I have been working insane hours lately. Between preparing for the launch of Tellago Studios’ new enterprise mobility cloud platform and implementing certain transformative processes at Tellago I haven’t had too much sleep lately. These days, my advisors and friends kindly remind me that the process building a company is more like a marathon than a sprint and that working at a continuous pace is one of the key elements of successful CEO. While I certainly appreciate the advice and, over the years, I have gotten pretty effective at trying to avoid continuously working until exhaustion, I don’t think the analogy really applies to a startup lifestyle.

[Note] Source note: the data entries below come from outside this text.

-- ==== Sys2Proof/Proofs/MasterDecode.lean ====
section
/-! PROOFS. The master-bus decode rules (40_decode.md): which action MFRAME takes by the identifier, what each decoder
writes, and the arithmetic of the rescaled fields. -/

namespace Sys2Proof.Machine

/-! ### The inbound frame -/

theorem rxFrame_not_malformed {s : State} (h : s.rxDlc.toNat ≤ 8) : (rxFrame s).malformed = false :=
  decide_eq_false (Nat.not_lt.mpr h)

theorem rxFrame_byte {s : State} {k : Nat} {b : Byte} (h : s.rxData[k]? = some b) : (rxFrame s).byte k = b := by
  obtain ⟨hk, hb⟩ := Vector.getElem?_eq_some_iff.mp h
  change s.rxData.getD k 0#8 = b
  simp [Vector.getD, hk, hb]

theorem rxFrame_byte_fin (s : State) (i : Fin 8) : (rxFrame s).byte i.val = s.rxData[i] :=
  rxFrame_byte (Vector.getElem?_eq_getElem i.isLt)

theorem rxFrame_byte_zero (s : State) : (rxFrame s).byte 0 = s.rxData[0] := rxFrame_byte_fin s 0

theorem raise_decodeShort (s : State) : raise .decodeShort s = { s with err := s.err ||| 0x0008#16 } := rfl

/-! ### The dispatch of MFRAME (40_decode.md R110) -/

/-- A frame that is not malformed is dispatched on its identifier alone. -/
theorem exec_mframe_dispatch {s : State} (hlen : s.rxDlc.toNat ≤ 8) :
    exec .mframe s =
      if s.rxId = s.cfg.idMIgn then .next (decodeIgn (rxFrame s) s)
      else if s.rxId = s.cfg.idMWheel then .next (decodeWheel (rxFrame s) s)
      else if s.rxId = s.cfg.idMOdo then .next (decodeOdo (rxFrame s) s)
      else if s.rxId = s.cfg.idMRpm then .next (decodeRpm (rxFrame s) s)
      else if s.rxId = s.cfg.idLStart ∨ s.rxId = s.cfg.idLAck then finish (linkStep false (some (rxFrame s)) s)
      else .next s :=
  if_neg (Bool.eq_false_iff.mp (rxFrame_not_malformed hlen))

theorem exec_mframe_ign {s : State} (hlen : s.rxDlc.toNat ≤ 8) (hid : s.rxId = s.cfg.idMIgn) :
    exec .mframe s = .next (decodeIgn (rxFrame s) s) := by
  rw [exec_mframe_dispatch hlen, if_pos hid]

theorem exec_mframe_wheel {s : State} (hw : s.cfg.WellFormed) (hlen : s.rxDlc.toNat ≤ 8)
    (hid : s.rxId = s.cfg.idMWheel) : exec .mframe s = .next (decodeWheel (rxFrame s) s) := by
  obtain ⟨-, hids, -⟩ := hw
  obtain ⟨hIgn, -⟩ := (masterIdsDistinct_iff s.cfg).mp hids
  rw [exec_mframe_dispatch hlen, if_neg (hid ▸ hIgn.symm), if_pos hid]

theorem exec_mframe_odo {s : State} (hw : s.cfg.WellFormed) (hlen : s.rxDlc.toNat ≤ 8)
    (hid : s.rxId = s.cfg.idMOdo) : exec .mframe s = .next (decodeOdo (rxFrame s) s) := by
  obtain ⟨-, hids, -⟩ := hw
  obtain ⟨-, hIgn, -, hWheel, -⟩ := (masterIdsDistinct_iff s.cfg).mp hids
  rw [exec_mframe_dispatch hlen, if_neg (hid ▸ hIgn.symm), if_neg (hid ▸ hWheel.symm), if_pos hid]

theorem exec_mframe_rpm {s : State} (hw : s.cfg.WellFormed) (hlen : s.rxDlc.toNat ≤ 8)
    (hid : s.rxId = s.cfg.idMRpm) : exec .mframe s = .next (decodeRpm (rxFrame s) s) := by
  obtain ⟨-, hids, -⟩ := hw
  obtain ⟨-, -, hIgn, -, hWheel, hOdo, -⟩ := (masterIdsDistinct_iff s.cfg).mp hids
  rw [exec_mframe_dispatch hlen, if_neg (hid ▸ hIgn.symm), if_neg (hid ▸ hWheel.symm), if_neg (hid ▸ hOdo.symm),
    if_pos hid]

/-- No Link identifier is a decode identifier (00_scope.md R6 (a)). -/
theorem ne_of_linkId {c : Cfg} (hw : c.WellFormed) {id : Ident} (hid : id = c.idLStart ∨ id = c.idLAck) :
    ∀ i ∈ [c.idMIgn, c.idMWheel, c.idMOdo, c.idMRpm], id ≠ i := by
  obtain ⟨-, hids, -⟩ := hw
  obtain ⟨-, -, -, -, -, -, havoid⟩ := (masterIdsDistinct_iff c).mp hids
  intro i hi
  obtain ⟨hStart, hAck⟩ := havoid i hi
  obtain rfl | rfl := hid
  · exact hStart.symm
  · exact hAck.symm

theorem exec_mframe_link {s : State} (hw : s.cfg.WellFormed) (hlen : s.rxDlc.toNat ≤ 8)
    (hid : s.rxId = s.cfg.idLStart ∨ s.rxId = s.cfg.idLAck) :
    exec .mframe s = finish (linkStep false (some (rxFrame s)) s) := by
  have hne := ne_of_linkId hw hid
  rw [exec_mframe_dispatch hlen, if_neg (hne _ (by simp)), if_neg (hne _ (by simp)), if_neg (hne _ (by simp)),
    if_neg (hne _ (by simp)), if_pos hid]

theorem exec_lstep_frame (req : Bool) {s : State} (hlen : s.rxDlc.toNat ≤ 8) :
    exec (.lstep req true) s = finish (linkStep req (some (rxFrame s)) s) :=
  if_neg (Bool.eq_false_iff.mp (rxFrame_not_malformed hlen))

/-- Settles O32: a malformed frame raises BAD_FRAME in both commands, any other takes the same Link Protocol step. -/
theorem linkFramesAreForwarded : Obligations.LinkFramesAreForwarded := by
  intro s hw hid
  by_cases hlen : s.rxDlc.toNat ≤ 8
  · rw [exec_mframe_link hw hlen hid, exec_lstep_frame false hlen]
  · have hbad : 8 < s.rxDlc.toNat := Nat.lt_of_not_le hlen
    rw [malformedFramesRaiseBadFrame s .mframe hbad (.inl rfl),
      malformedFramesRaiseBadFrame s (.lstep false true) hbad (.inr (.inr ⟨false, rfl⟩))]

/-- Settles O31: SFRAME only tests the length, and an MFRAME that matches no arm falls through the dispatch. -/
theorem unmappedFramesAreIgnored : Obligations.UnmappedFramesAreIgnored := by
  intro s hlen
  refine ⟨if_neg (Bool.eq_false_iff.mp (rxFrame_not_malformed hlen)), ?_⟩
  intro hIgn hWheel hOdo hRpm hStart hAck
  rw [exec_mframe_dispatch hlen, if_neg hIgn, if_neg hWheel, if_neg hOdo, if_neg hRpm,
    if_neg (not_or.mpr ⟨hStart, hAck⟩)]

/-! ### Short frames (40_decode.md R111) -/

theorem decodeIgn_short {f : CanFrame} {s : State} (h : f.dlc.toNat < s.cfg.lenIgn) :
    decodeIgn f s = raise .decodeShort s := if_pos h

theorem decodeWheel_short {f : CanFrame} {s : State} (h : f.dlc.toNat < s.cfg.lenWheel) :
    decodeWheel f s = raise .decodeShort s := if_pos h

theorem decodeOdo_short {f : CanFrame} {s : State} (h : f.dlc.toNat < s.cfg.lenOdo) :
    decodeOdo f s = raise .decodeShort s := if_pos h

theorem decodeRpm_short {f : CanFrame} {s : State} (h : f.dlc.toNat < s.cfg.lenRpm) :
    decodeRpm f s = raise .decodeShort s := if_pos h

/-! ### Ignition (40_decode.md R113) -/

theorem decodeIgn_long {f : CanFrame} {s : State} (h : s.cfg.lenIgn ≤ f.dlc.toNat) :
    decodeIgn f s = { s with store := { s.store with ignition := ignitionValue s.cfg (f.byte 0) } } :=
  if_neg (Nat.not_lt.mpr h)

/-- Settles O25: LEN_IGN is 1, and `ignitionValue` tests the three bits of byte 0 in the order of the rule. -/
theorem ignitionFrameDecodes : Obligations.IgnitionFrameDecodes := by
  intro s _ hid hlen
  rw [exec_mframe_ign hlen hid]
  constructor
  · intro hzero
    rw [decodeIgn_short (Nat.lt_one_iff.mpr hzero), raise_decodeShort]
  · intro hlong
    rw [decodeIgn_long (f := rxFrame s) hlong, rxFrame_byte_zero]
    rfl

/-! ### Wheel (40_decode.md R114) -/

theorem decodeWheel_long {f : CanFrame} {s : State} (h : s.cfg.lenWheel ≤ f.dlc.toNat) :
    decodeWheel f s = { s with store := { s.store with
      gearBox := if (f.byte 0).getLsbD s.cfg.mGearBit.val then s.cfg.sGearRev else s.cfg.sGearDrive
      speed := BitVec.ofNat 16 (pairValue (f.byte s.cfg.mSpdHi.val) (f.byte s.cfg.mSpdLo.val) * 2)
      wheelDelta := BitVec.ofNat 16 (((rawPulse s.cfg f : Int) - s.store.wheelPulse.toNat) % 2048).toNat
      wheelPulse := BitVec.ofNat 16 (rawPulse s.cfg f)
      temperature := f.byte s.cfg.mTemp.val } } :=
  if_neg (Nat.not_lt.mpr h)

/-- Doubling a pair of bytes modulo 2^16 shifts each byte left, and the low byte's bit 7 moves into the high one. -/
theorem doubled_pair_bytes (lo hi : Nat) :
    (hi * 256 + lo) * 2 % 2 ^ 16 % 256 = lo * 2 % 256 ∧
      (hi * 256 + lo) * 2 % 2 ^ 16 / 256 = (hi * 2 + lo / 128) % 256 := by
  omega

theorem rawPulse_toNat (c : Cfg) (f : CanFrame) : (BitVec.ofNat 16 (rawPulse c f)).toNat = rawPulse c f := by
  have hraw : rawPulse c f < 2048 := Nat.mod_lt _ (by decide)
  rw [BitVec.toNat_ofNat, Nat.mod_eq_of_lt (by omega)]

/-- The delta loses nothing in 16 bits: a remainder modulo 2048 is neither negative nor too large. -/
theorem wrappedDelta_toNat (d : Int) : ((BitVec.ofNat 16 (d % 2048).toNat).toNat : Int) = d % 2048 := by
  rw [BitVec.toNat_ofNat]
  omega

theorem rawPulse_rxFrame (c : Cfg) (s : State) :
    rawPulse c (rxFrame s) = (s.rxData[c.mWpHi].toNat * 256 + s.rxData[c.mWpLo].toNat) % 2048 := by
  rw [rawPulse, rxFrame_byte_fin, rxFrame_byte_fin, pairValue]

/-- Settles O26: the decoded fields of `decodeWheel`, with the speed's bytes from `doubled_pair_bytes`. -/
theorem wheelFrameDecodes : Obligations.WheelFrameDecodes := by
  intro s hw hid hlen
  rw [exec_mframe_wheel hw hlen hid]
  obtain ⟨⟨hgear, -⟩, -⟩ := hw
  constructor
  · intro hshort
    rw [decodeWheel_short hshort, raise_decodeShort]
  · intro hlong lo hi raw
    have hraw : rawPulse s.cfg (rxFrame s) = raw := rawPulse_rxFrame s.cfg s
    obtain ⟨hspeedLo, hspeedHi⟩ := doubled_pair_bytes lo hi
    refine ⟨BitVec.ofNat 16 ((hi * 256 + lo) * 2),
      BitVec.ofNat 16 (((raw : Int) - s.store.wheelPulse.toNat) % 2048).toNat, BitVec.ofNat 16 raw, ?_,
      BitVec.toNat_ofNat _ _, hspeedLo, hspeedHi, ?_, wrappedDelta_toNat _⟩
    · rw [decodeWheel_long hlong, hgear, hraw, rxFrame_byte_zero]
      simp only [rxFrame_byte_fin]
      rfl
    · rw [← hraw]
      exact rawPulse_toNat s.cfg (rxFrame s)

/-! ### Odometer (40_decode.md R115) -/

theorem decodeOdo_long {f : CanFrame} {s : State} (h : s.cfg.lenOdo ≤ f.dlc.toNat) :
    decodeOdo f s = { s with store := { s.store with
      odo0 := (odometerValue s.cfg f).extractLsb' 0 8
      odo1 := (odometerValue s.cfg f).extractLsb' 8 8
      odo2 := (odometerValue s.cfg f).extractLsb' 16 8 } } :=
  if_neg (Nat.not_lt.mpr h)

theorem odometerValue_rxFrame_toNat {s : State} {b0 b1 b2 : Byte} (h0 : s.rxData[s.cfg.mOdoOff.val]? = some b0)
    (h1 : s.rxData[s.cfg.mOdoOff.val + 1]? = some b1) (h2 : s.rxData[s.cfg.mOdoOff.val + 2]? = some b2) :
    (odometerValue s.cfg (rxFrame s)).toNat =
      (b0.toNat + b1.toNat * 2 ^ 8 + b2.toNat * 2 ^ 16) * 2 % 2 ^ 24 := by
  rw [odometerValue, rxFrame_byte h0, rxFrame_byte h1, rxFrame_byte h2, BitVec.toNat_ofNat]

/-- The three bytes of a 24-bit value, as numbers. -/
theorem bytes24_toNat (w : BitVec 24) :
    (w.extractLsb' 0 8).toNat = w.toNat % 256 ∧ (w.extractLsb' 8 8).toNat = w.toNat / 256 % 256 ∧
      (w.extractLsb' 16 8).toNat = w.toNat / 65536 := by
  have hw := w.isLt
  rw [BitVec.extractLsb'_toNat, BitVec.extractLsb'_toNat, BitVec.extractLsb'_toNat, Nat.shiftRight_eq_div_pow,
    Nat.shiftRight_eq_div_pow, Nat.shiftRight_eq_div_pow]
  omega

/-- Doubling three bytes modulo 2^24 shifts each byte left, and each byte's bit 7 moves into the byte above. -/
theorem doubled_triple_bytes {b0 b1 b2 : Nat} (h0 : b0 < 256) :
    (b0 + b1 * 2 ^ 8 + b2 * 2 ^ 16) * 2 % 2 ^ 24 % 256 = b0 * 2 % 256 ∧
      (b0 + b1 * 2 ^ 8 + b2 * 2 ^ 16) * 2 % 2 ^ 24 / 256 % 256 = (b1 * 2 + b0 / 128) % 256 ∧
      (b0 + b1 * 2 ^ 8 + b2 * 2 ^ 16) * 2 % 2 ^ 24 / 65536 = (b2 * 2 + b1 / 128) % 256 := by
  omega

/-- Settles O27: the store's bytes are those of the doubled value, and `doubled_triple_bytes` computes them. -/
theorem odometerFrameDecodes : Obligations.OdometerFrameDecodes := by
  intro s b0 b1 b2 hw hid hlen h0 h1 h2
  rw [exec_mframe_odo hw hlen hid]
  constructor
  · intro hshort
    rw [decodeOdo_short hshort, raise_decodeShort]
  · intro hlong
    obtain ⟨ho0, ho1, ho2⟩ := bytes24_toNat (odometerValue s.cfg (rxFrame s))
    obtain ⟨hdbl0, hdbl1, hdbl2⟩ := doubled_triple_bytes (b2 := b2.toNat) b0.isLt
    rw [odometerValue_rxFrame_toNat h0 h1 h2] at ho0 ho1 ho2
    refine ⟨_, _, _, congrArg _ (decodeOdo_long hlong), ?_, ho0.trans hdbl0, ho1.trans hdbl1, ho2.trans hdbl2⟩
    rw [ho0, ho1, ho2]
    omega

/-! ### Engine speed (40_decode.md R116) -/

theorem decodeRpm_long {f : CanFrame} {s : State} (h : s.cfg.lenRpm ≤ f.dlc.toNat) :
    decodeRpm f s = { s with store := { s.store with
      rpm := BitVec.ofNat 16 (pairValue (f.byte s.cfg.mRpmHi.val) (f.byte s.cfg.mRpmLo.val) / 4) } } :=
  if_neg (Nat.not_lt.mpr h)

/-- A quarter of a pair of bytes fits in 16 bits, so nothing is lost. -/
theorem quarteredPair_toNat (h l : Byte) :
    (BitVec.ofNat 16 (pairValue h l / 4)).toNat = (h.toNat * 256 + l.toNat) / 4 := by
  have hpair := pairValue_lt h l
  rw [BitVec.toNat_ofNat, Nat.mod_eq_of_lt (by omega), pairValue]

/-- Dividing a pair of bytes by 4 shifts it right, and the high byte's two low bits move into the low one. -/
theorem quartered_pair_bytes {lo hi : Nat} (hlo : lo < 256) :
    (hi * 256 + lo) / 4 % 256 = lo / 4 + hi % 4 * 64 ∧ (hi * 256 + lo) / 4 / 256 = hi / 4 := by
  omega

/-- Settles O28: the quarter fits in the field, with its bytes from `quartered_pair_bytes`. -/
theorem rpmFrameDecodes : Obligations.RpmFrameDecodes := by
  intro s hw hid hlen
  rw [exec_mframe_rpm hw hlen hid]
  constructor
  · intro hshort
    rw [decodeRpm_short hshort, raise_decodeShort]
  · intro hlong lo hi
    have hrpm := quarteredPair_toNat s.rxData[s.cfg.mRpmHi] s.rxData[s.cfg.mRpmLo]
    obtain ⟨hrpmLo, hrpmHi⟩ := quartered_pair_bytes (hi := hi) (s.rxData[s.cfg.mRpmLo].isLt)
    refine ⟨_, ?_, hrpm, (congrArg (· % 256) hrpm).trans hrpmLo, (congrArg (· / 256) hrpm).trans hrpmHi⟩
    rw [decodeRpm_long hlong, rxFrame_byte_fin, rxFrame_byte_fin]

end Sys2Proof.Machine
end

In my opinion, a startup is nether a sprint nor a marathon but a combination of both: how about a sprinthon? ;)
Working crazy hours is part of the core DNA of software startups. Whether launching a product, dealing with a crisis or trying to meet certain deadlines, 18-20 hr days will inevitably become part of the normal startup lifestyle. Finding the right pace and staying focused to avoid burning yourself and your team out is one of the things that, as a founder CEO, you quickly need to figure out in order to guarantee you can execute for the long term.
Having said that, thinking that you can build a successful company working regular hours is pretty naïve. Successful CEOs not only excel at finding the right working pace for their team but they also know when to immediately switch to sprint mode and lead the team during those times. In my opinion, a better analogy for the startup lifestyle is a combination of a long marathon with continuous shorter sprints. Knowing when to sprint, when to pause and when to execute at a regular pace is one of the main responsibilities of startup founder or CEOs.
As a startup leader, you should embrace, rather than reject, the fact that “crazy hours” sprints will be part of your company lifestyle. Those sprints are not always bad and they often help to improve team chemistry and certainly test the foundations of your company. While running your sprinthon, you will be fine as long as run more of a marathon than a sprint and, at the same token, you remain ready to sprint when the time, market or arbitrary circumstances dictate so.
At the end, always remember than nobody has built anything remarkable working 8hr days.